§ RECORDS SUPPLIED:
-- ==== Sys2Proof/Certificates/Slice0/Obligations.lean ====
section
/-! DEFINITION. The statements for the provers. -/

open Sys2Proof Sys2Proof.Machine

/-! ### The machine -/

/-- The command at the front of the queue is taken, with the queue's rest left waiting. That one queue holds what all lines and
pins send is the model's choice, log entry 7. -/
def Obligations.StepTakesFrontCommand : Prop :=
  ∀ (s : State) (c : Instr) (rest : List Instr), s.pending = c :: rest → step s = exec c { s with pending := rest }

/-- With no command waiting a millisecond passes, which only the interval of zero tracking counts, up to 1,000 (R38); that a
step on an empty queue is a millisecond is the model's choice, log entry 5. -/
def Obligations.EmptyQueueIdles : Prop :=
  ∀ s : State, s.pending = [] →
    ∃ t, step s = .next t
      ∧ t = { s with decks := t.decks }
      ∧ ∀ d, t.deck d = { s.deck d with
          weight := { (s.deck d).weight with
            trackMs := (s.deck d).weight.trackMs.map fun ms => if ms < 1000 then ms + 1 else ms } }

/-- Every command answers a next state, whatever the state, and leaves the commands that wait as they are. That the waiting
commands stand in one queue outside the yard state, and that YARD_RESET leaves them there, are the model's choices, log entries 7
and 31; so is a next state for a command that cannot come, log entries 20 and 38. -/
def Obligations.CommandsLeaveTheQueue : Prop :=
  ∀ (c : Instr) (s : State), ∃ t, exec c s = .next t ∧ t.pending = s.pending

/-- Values that the manual gives a yard reset: R6, R37 and R39 (zero, histories, flags), R70 (claims and holders), R89
(lanes), R90 (armed, capture), R122 and R134 (roll-write flag, recently closed list), R139 (clock), R145 and R147 (store),
R157 (phase), R169 (attendance), R181 (notices), R183 (conditions), R189 (ports). -/
def Obligations.ResetState : Prop :=
  (∀ d, (State.reset.deck d).weight.lastSeq = none ∧ (State.reset.deck d).weight.filter = []
      ∧ (State.reset.deck d).weight.stability = [] ∧ (State.reset.deck d).weight.zero = 0
      ∧ (State.reset.deck d).weight.refill = false ∧ (State.reset.deck d).weight.zeroLimit = false
      ∧ (State.reset.deck d).weight.reading.wRaw = none ∧ (State.reset.deck d).weight.reading.wAvg = none
      ∧ (State.reset.deck d).weight.reading.wG = none ∧ (State.reset.deck d).weight.reading.w = 0
      ∧ (State.reset.deck d).weight.reading.status = .stale ∧ (State.reset.deck d).weight.reading.stable = false
      ∧ (State.reset.deck d).weight.reading.centreZero = false ∧ (State.reset.deck d).link.rx = []
      ∧ (State.reset.deck d).link.discarded = 0
      ∧ State.reset.claims.get d = [] ∧ State.reset.holders.get d = none)
    ∧ State.reset.coupled.w = 0 ∧ State.reset.coupled.status = .stale
    ∧ (∀ l, (State.reset.lane l).state = .closed ∧ (State.reset.lane l).dwell = none
      ∧ (State.reset.lane l).marks = { ebSeen := false, leavingStep := 0, alStage := 0, reposition := false }
      ∧ (State.reset.lane l).lastRefused = none ∧ (State.reset.lane l).go = false ∧ (State.reset.lane l).armed = false
      ∧ (State.reset.lane l).capture = none ∧ (State.reset.lane l).tagRx.last = none
      ∧ (State.reset.lane l).tagRx.discarded = 0 ∧ (State.reset.lane l).green = false ∧ (State.reset.lane l).red = false
      ∧ (∀ i, ((State.reset.lane l).barrier i).raiseOut = false ∧ ((State.reset.lane l).barrier i).lowerOut = false
        ∧ ((State.reset.lane l).barrier i).lowerPending = false)
      ∧ State.reset.boundEntry? l = none ∧ State.reset.attending.get l = none)
    ∧ (∀ k, State.reset.condition k = { active := false, latched := false, enable := true })
    ∧ State.reset.clock = { count := 0, set := false }
    ∧ State.reset.site.entries = [] ∧ State.reset.vehicles = []
    ∧ State.reset.tickets.rollPending = false ∧ State.reset.tickets.recent = []
    ∧ State.reset.tickets.capNotice = List.replicate 32 false ∧ State.reset.journalLow = false
    ∧ State.reset.store.queue = [] ∧ State.reset.store.state = .idle ∧ State.reset.store.current = none
    ∧ State.reset.phase.toNat = 0
    ∧ ∀ st, State.reset.notices.get st = { queue := [], inProgress := [], mask := [], overrun := false }
      ∧ (State.reset.port st).marker = none ∧ (State.reset.port st).rx = [] ∧ (State.reset.port st).waiting = []
      ∧ State.reset.attention st = false

/-! ### Requests and authority -/

/-- How a port takes any request of the index (R189): a frame that finds four responses waiting is discarded, a request
behind a deferred response is answered BUSY, a request before READY but GET_STATUS NOT_READY, and one whose body does not
hold exactly its fields RANGE (R187). Nothing else changes. -/
def Obligations.PortsTakeRequests : Prop :=
  ∀ (c : Instr) (s : State) (r : Req) (code : Byte), c.request? = some (r, code) →
    (4 ≤ (s.port r.station).waiting.length → exec c s = .next (s.heard r.station))
    ∧ ((s.port r.station).waiting.length < 4 → (s.port r.station).marker.isSome = true →
        exec c s = .next (s.refusedWith r code .busy))
    ∧ (s.Listens r.station → s.phase ≠ .ready → c.isGetStatus = false →
        exec c s = .next (s.refusedWith r code .notReady))
    ∧ (s.Listens r.station → (s.phase = .ready ∨ c.isGetStatus = true) → r.bodyOk = false →
        exec c s = .next (s.refusedWith r code .range))

/-- A request that reaches its block (R165, R170): RANGE for any value outside its set; otherwise NOT_PERMITTED where the decision
falls short of the CONTROL or WATCH that it needs, and ATTENDED, the decision being CONTROL, for a LANE or TICKET request that
needs CONTROL over a lane which another station attends. Each changes nothing of the yard. Which values are compared before the
decision (a ticket number of 0, an empty list, the bounds of ARCHIVE) and which after it (the fields of ADMIT and the mode of
CAPTURE that do not suit the direction) is the model's deduction, log entry 14. -/
def Obligations.AuthorityAndAttendanceHold : Prop :=
  ∀ (c : Instr) (s : State) (r : Req) (code : Byte), c.request? = some (r, code) → s.Takes r →
    (c.inSets s = false → exec c s = .next (s.refusedWith r code .range))
    ∧ (c.inSets s = true → ∀ (need : Access) (scope : Scope) (cls : Cls), c.needs? s = some (need, scope, cls) →
      ((need = .control ∧ s.decision r.station scope cls ≠ .control)
          ∨ (need = .watch ∧ s.decision r.station scope cls = .none) →
        exec c s = .next (s.refusedWith r code .notPermitted))
      ∧ ∀ (l : Lane) (other : Station), need = .control → scope = .lane l → (cls = .lane ∨ cls = .ticket) →
        s.decision r.station scope cls = .control → s.attending.get l = some other → other ≠ r.station →
        exec c s = .next (s.refusedWith r code .attended))

/-- The requests that need WATCH, and GET_STATUS, change no state of the yard: only the ports differ, and the journal reads
that wait at the memory port. -/
def Obligations.ReadsChangeNothing : Prop :=
  ∀ (c : Instr) (s t : State),
    ((∃ scope cls, c.needs? s = some (.watch, scope, cls)) ∨ c.isGetStatus = true) → exec c s = .next t →
    t = { s with
      ports := t.ports
      store := { s.store with serving := t.store.serving, waiting := t.store.waiting } }

/-- A request of one station leaves another station's port, mask and levels in progress as they are (R176, R189). -/
def Obligations.OtherStationsUntouched : Prop :=
  ∀ (c : Instr) (s t : State) (r : Req) (code : Byte) (st : Station),
    c.request? = some (r, code) → exec c s = .next t → st ≠ r.station →
    t.port st = s.port st ∧ (t.notices.get st).mask = (s.notices.get st).mask
      ∧ (t.notices.get st).inProgress = (s.notices.get st).inProgress

/-- R163: the seal override, then the first window that hits, then WATCH. -/
def Obligations.DecisionOfAStation : Prop :=
  ∀ (s : State) (st : Station) (scope : Scope) (cls : Cls),
    (scope = .yard → cls = .yard → s.sealOpen = true → s.decision st scope cls = .control)
    ∧ (¬(scope = .yard ∧ cls = .yard ∧ s.sealOpen = true) →
        (∀ (i : Nat) (w : Window), (s.settings.windows.get st)[i]? = some w → w.hits scope cls = true →
          (∀ (j : Nat) (v : Window), j < i → (s.settings.windows.get st)[j]? = some v → v.hits scope cls = false) →
          s.decision st scope cls = w.access)
        ∧ ((∀ w ∈ s.settings.windows.get st, w.hits scope cls = false) → s.decision st scope cls = .watch))

/-! ### Ports -/

/-- Frames that form no request of the index (R186, R189), and the end of a response being sent (R189): an unknown code is
answered in every start-up phase, but BUSY behind a deferred response; a bad check and a length of 1 are answered FRAME_ERROR
with tag 00H; an abandoned frame is not answered; and when a response has been sent the oldest waiting one begins. -/
def Obligations.FramesWithoutARequest : Prop :=
  (∀ (s : State) (r : Req) (code : Byte), 4 ≤ (s.port r.station).waiting.length →
      exec (.unknownRequest r code) s = .next (s.heard r.station))
  ∧ (∀ (s : State) (r : Req) (code : Byte), (s.port r.station).waiting.length < 4 →
      exec (.unknownRequest r code) s =
        .next (s.refusedWith r code (if (s.port r.station).marker.isSome then .busy else .unknownRequest)))
  ∧ (∀ (s : State) (st : Station) (f : FrameFault), 4 ≤ (s.port st).waiting.length →
      exec (.frameError st f) s = .next (s.heard st))
  ∧ (∀ (s : State) (st : Station), (s.port st).waiting.length < 4 →
      exec (.frameError st .badCheck) s = .next (s.refusedWith { station := st, tag := 0, bodyOk := true } 0 .frameError))
  ∧ (∀ (s : State) (st : Station) (code : Byte), (s.port st).waiting.length < 4 →
      exec (.frameError st (.lengthOne code)) s =
        .next (s.refusedWith { station := st, tag := 0, bodyOk := true } code .frameError))
  ∧ (∀ (s : State) (st : Station),
      exec (.stationFrameGap st) s = .next { s with ports := s.ports.set st { s.port st with rx := [] } }
      ∧ exec (.stationFrameBadLength st) s = .next { s with ports := s.ports.set st { s.port st with rx := [] } })
  ∧ (∀ (s : State) (st : Station) (x y : Response) (rest : List Response),
      (s.port st).sending = some x → (s.port st).waiting = y :: rest →
      exec (.responseSent st) s = .next { s with ports := s.ports.set st { s.port st with sending := some y, waiting := rest } })
  ∧ (∀ (s : State) (st : Station) (x : Response), (s.port st).sending = some x → (s.port st).waiting = [] →
      exec (.responseSent st) s = .next { s with ports := s.ports.set st { s.port st with sending := none } })

/-- A break resets a port (R190, R181, R171): the receiver, the marker and the responses not begun; the station's notice
state; the reads of the station are to be discarded; and every attendance of the station ends, the windows, conditions and
every other block's state standing as they are where no attended lane waits in ON_DECK; a lane that waits there looks at
auto-capture again as its attendance ends. That this comes after the notice queue has been emptied, L0 first, is the model's
deduction, log entry 15. -/
def Obligations.PortResetClearsThePort : Prop :=
  ∀ (s : State) (st : Station),
    let u : State := { s with
      ports := s.ports.set st { rx := [], marker := none, sending := (s.port st).sending, waiting := [] }
      notices := s.notices.set st { queue := [], inProgress := [], mask := [], overrun := false }
      store := { s.store with
        serving := s.store.serving.map fun g => { g with discard := g.discard || decide (g.station = st) }
        waiting := s.store.waiting.map fun g => { g with discard := g.discard || decide (g.station = st) } } }
    (∃ t, exec (.portReset st) s = .next t ∧ t.ports = u.ports ∧ (∀ l, t.attending.get l ≠ some st)
      ∧ t.settings = s.settings ∧ t.clock = s.clock)
    ∧ exec (.portReset st) s = .next ([Lane.l0, .l1, .l2, .l3].foldl (fun t l =>
        if s.attending.get l = some st then ({ t with attending := t.attending.set l none } : State).autoCapture l else t) u)
    ∧ ((∀ l, s.attending.get l = some st → (s.lane l).state ≠ .onDeck) →
        exec (.portReset st) s =
          .next { u with attending := PerLane.map (fun a => if a = some st then none else a) s.attending })

/-! ### Reading the part -/

/-- GET_STATUS in every start-up phase (R193): the response carries the state as it stands, values not yet loaded as absent,
and nothing else changes. The revision is a free value (log entry 1). -/
def Obligations.GetStatusReports : Prop :=
  ∀ (s : State) (r : Req), s.Listens r.station → r.bodyOk = true →
    exec (.getStatus r) s = .next (s.answered r 0x01 .ok false (.status {
      family := 0x45
      revision := Config.revision
      phase := s.phase
      conditions := s.conditions
      clock := s.clock
      decks := PerDeck.map (fun d => {
          state := if 2 ≤ s.phase.rank then some (s.deck d).cal.state else none
          status := (s.deck d).weight.reading.status
          holder := s.holders.get d
          queue := s.claims.get d }) { d0 := .d0, d1 := .d1 }
      lanes := PerLane.ofFn fun l => {
          state := (s.lane l).state
          holdReason := (s.lane l).holdReason
          heldFrom := (s.lane l).heldFrom
          bound := s.site.entries.any fun e => decide (e.boundLane = some l)
          claim := (s.claims.d0 ++ s.claims.d1).contains l
          holding := decide (s.holders.d0 = some l ∨ s.holders.d1 = some l)
          attending := s.attending.get l
          armed := (s.lane l).armed
          capture := (s.lane l).capture }
      engine := s.store.state
      queued := s.store.queue.length
      reservedFilled := s.store.queue.any fun i => i.reserved
      faultArea := if s.store.state = .fault then s.store.extent?.map Record.area else none
      faultCause := if s.store.state = .fault then s.store.lastFailure else none
      nextSeq := if s.indexLoaded then some s.index.nextSeq else none
      archivedSeq := if s.indexLoaded then some s.index.archivedSeq else none
      freeCapacity :=
        if s.indexLoaded then some (4096 - ((s.index.nextSeq : Int) - s.index.archivedSeq) - s.site.entries.length) else none
      counter := if 7 ≤ s.phase.rank then some s.tickets.counter else none }))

§ EXERCISE DETAILS:
Take from the entries every line that has the string "Instr".

§ REPLY TO THE EXERCISE:
  ∀ (s : State) (c : Instr) (rest : List Instr), s.pending = c :: rest → step s = exec c { s with pending := rest }
  ∀ (c : Instr) (s : State), ∃ t, exec c s = .next t ∧ t.pending = s.pending
  ∀ (c : Instr) (s : State) (r : Req) (code : Byte), c.request? = some (r, code) →
  ∀ (c : Instr) (s : State) (r : Req) (code : Byte), c.request? = some (r, code) → s.Takes r →
  ∀ (c : Instr) (s t : State),
  ∀ (c : Instr) (s t : State) (r : Req) (code : Byte) (st : Station),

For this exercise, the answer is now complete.